Gershwin casi se había terminado la leche y dejó el vaso en la mesa.
– Los cabrones del servicio forestal se creían que los montes eran de su propiedad -dijo-. Pasamos ahí toda nuestra vida, y de pronto, no podíamos pastar, ni cortar leña ni cazar el alce. Y los burócratas de la administración territorial eran peores todavía. Nosotros éramos los siervos y ellos, los señores. Sólo pretendíamos hacer llegar nuestra voz al Congreso, que un representante nuestro recordase a los burócratas quién les pagaba el salario. Entonces intervinieron los locos. Los de Salvad la Tierra querían volar los puentes que utilizaban los leñadores y cosas así. Luego aparecieron los de la New Age, los supervivalistas y los del Fin del Gobierno Mundial. Así que me retiré.
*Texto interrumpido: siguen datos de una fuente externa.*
-- ==== Sys2Proof/Machine/Ops.lean ====
section
/-!
DEFINITION. The named operations over memory and registers, the lifecycle of a command, and the reset event
(spec/20_memory.md R72, R73; spec/30_encoding.md R111, R118, R120; spec/60_exceptions.md R370;
spec/70_reset_and_hazards.md R400).
-/

namespace Sys2Proof.Machine

/-! ## Byte memories -/

/-- The canonical form of a memory: addresses strictly rising, and no cell equal to what an unlisted address reads
as. -/
abbrev Mem.wf (m : Mem) : Prop :=
  m.cells.Pairwise (fun x y => x.1 < y.1) ∧ ∀ c ∈ m.cells, m.unlisted ≠ some c.2

/-- The byte at address `a`, or none where it has no value. -/
def Mem.read (m : Mem) (a : Nat) : Option Byte :=
  match m.cells.lookup a with
  | some v => some v
  | none => m.unlisted

/-- The cells with the one at `a` set to `v`, in rising order. -/
def setCell (a : Nat) (v : Byte) : List Host.Cell → List Host.Cell
  | [] => [(a, v)]
  | c :: cs =>
    if c.1 < a then c :: setCell a v cs
    else if c.1 = a then (a, v) :: cs
    else (a, v) :: c :: cs

/-- The cells without the one at `a`. -/
def dropCell (a : Nat) (cs : List Host.Cell) : List Host.Cell := cs.filter fun c => c.1 != a

/-- The memory with byte `v` at address `a`. -/
def Mem.write (m : Mem) (a : Nat) (v : Byte) : Mem :=
  if m.unlisted = some v then { m with cells := dropCell a m.cells }
  else { m with cells := setCell a v m.cells }

/-- The nonzero bytes of a sequence as cells, from address `a`. -/
def cellsFrom : Nat → List Byte → List Host.Cell
  | _, [] => []
  | a, v :: vs => if v = 0 then cellsFrom (a + 1) vs else (a, v) :: cellsFrom (a + 1) vs

/-- The memory whose first bytes are `d` and whose other bytes are 0x00 (R111: OUT[0..len) <- out, the rest 0x00).
-/
def Mem.zeroFilled (d : List Byte) : Mem := ⟨some 0, cellsFrom 0 d⟩

/-! ## Small updates of the state -/

/-- The state with its working registers replaced (R46: they are overwritten freely during a command). -/
def State.putWork (s : State) (k : Work) : State := { s with work := k }

/-- The state with its cipher instance replaced (R186, R187). -/
def State.putInst (s : State) (c : CipherInst) : State := { s with inst := c }

/-- RESULT[7:0] <- r, RESULT[31:8] <- 0 (R43, R160). -/
def State.putResult (s : State) (r : Byte) : State := { s with result := r.setWidth 32 }

/-- All of OUT_BUF and OUT_LEN written: OUT[0..len(out)) <- out, the rest 0x00, OUT_LEN <- len(out) (R111). -/
def State.putOut (s : State) (out : List Byte) : State :=
  { s with outBuf := Mem.zeroFilled out, outLen := BitVec.ofNat 32 out.length }

/-- A model fault recorded (R79, R411, R413). -/
def State.record (s : State) (f : Fault) : State := { s with faults := f :: s.faults }

/-- `k` free values drawn (log 18). -/
def State.drawn (s : State) (k : Nat) : State := { s with draws := s.draws + k }

/-! ## The lifecycle of a command -/

/-- Acceptance of the word `v` (R118). -/
def State.accept (s : State) (v : Word) : State :=
  { s with cmdReg := v, done := false, err := false, errCode := 0, fsm := .exec v, inputChanged := false }

/-- The STATUS and FSM part of a completion: BUSY <- 0, DONE <- 1, ERR and ERRCODE by the outcome, FSM <- IDLE
(R120). -/
def State.finish (s : State) (e : Option ErrCode) : State :=
  { s with done := true, err := e.isSome, errCode := errCodeOf e, fsm := .idle, inputChanged := false }

/-- Which outputs a failing command clears (R370). -/
inductive CmdClass where
  /-- OUT-class (R111): OUT_BUF <- 0x00, OUT_LEN <- 0. -/
  | out
  /-- NEW_CIPHER: KEY, IV, W <- 0, CV <- 0 (R187). -/
  | keyload
  /-- Every other word: nothing. -/
  | plain
  deriving DecidableEq, Repr

/-- What a failing command of the class does to its outputs (R370). -/
def CmdClass.clear (s : State) : CmdClass → State
  | .out => s.putOut []
  | .keyload => s.putInst CipherInst.cleared
  | .plain => s

/-- `raise Error(code)`: the one way a command fails (R370). -/
def State.raiseError (s : State) (c : CmdClass) (e : ErrCode) : State := (c.clear s).finish (some e)

/-- `complete()` with no outputs (R120, R330). -/
def State.complete (s : State) : State := s.finish none

/-- `complete: RESULT <- zext_32(r)` (R120, R160). -/
def State.completeResult (s : State) (r : Byte) : State := (s.putResult r).finish none

/-- `complete: OUT <- out, zero-filled; OUT_LEN <- len(out)` (R111, R120). -/
def State.completeOut (s : State) (out : List Byte) : State := (s.putOut out).finish none

/-- `complete: KEY <- k; IV <- v; W <- w'; CV <- 1` (R120, R186). -/
def State.completeCipher (s : State) (k : Key) (iv : Block) (w : Schedule) : State :=
  (s.putInst ⟨k, iv, w, true⟩).finish none

/-- The outcome of an OUT-class command committed: on success its output, on failure R370; the working registers
are what the command left in them. -/
def State.commitOut (s : State) (k : Work) : Except ErrCode (List Byte) → State
  | .ok out => (s.putWork k).completeOut out
  | .error e => (s.putWork k).raiseError .out e

/-! ## The reset event -/

/-- A reset at any time (R400, R401): every state of SFCC takes its reset value and a running command is abandoned.
The configuration, the host, the turns, the recorded faults and the counter of free values are not SFCC's to reset
(log 14). -/
def State.onReset (s : State) : State :=
  { State.resetWith s.cfg with
    faults := s.faults, host := s.host, turns := s.turns, draws := s.draws }

end Sys2Proof.Machine
end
– ¿Así pues, los del atraco al casino pertenecen a esos grupos? ¿Fue una acción política?
– Tengo entendido que era para financiar la causa, pero creo que algunos necesitaban dinero para comer -dijo Gershwin-. Supongo que puede considerarse una acción política, cuando no se tiene trabajo. Pero es posible que quisieran comprar armas, municiones, explosivos y demás. Al menos, eso es lo que dice la gente que conozco del grupo. Necesitan dinero para armarse contra el gobierno federal.
– ¿Cuánto habrán conseguido? -se preguntó Leaphorn.
Gershwin apuró la leche, se levantó y sacó un trozo doblado de papel del bolsillo de la camisa.
– Ahí lo tiene, Joe. ¿Puedo dejárselo con tranquilidad? ¿Puede prometerme que no me denunciará?
Leaphorn ya lo había pensado. Podría informar de la conversación al FBI. Ellos irían a interrogar a Gershwin, él lo negaría todo y así no se conseguiría nada.
– Déjelo -contestó Leaphorn.
Gershwin lo dejó caer encima de la mesa, puso un dólar al lado del vaso de leche y salió cruzándose con el camarero, que volvía a llenar la taza a Leaphorn.
El lugarteniente retirado tomó un sorbo, recogió el papel y lo desdobló. Había tres nombres, cada uno seguido por una breve descripción. Los dos primeros, Buddy Baker y George Ironhand, no le decían nada. Se quedó mirando el tercero: Everett Jorie; le sonaba.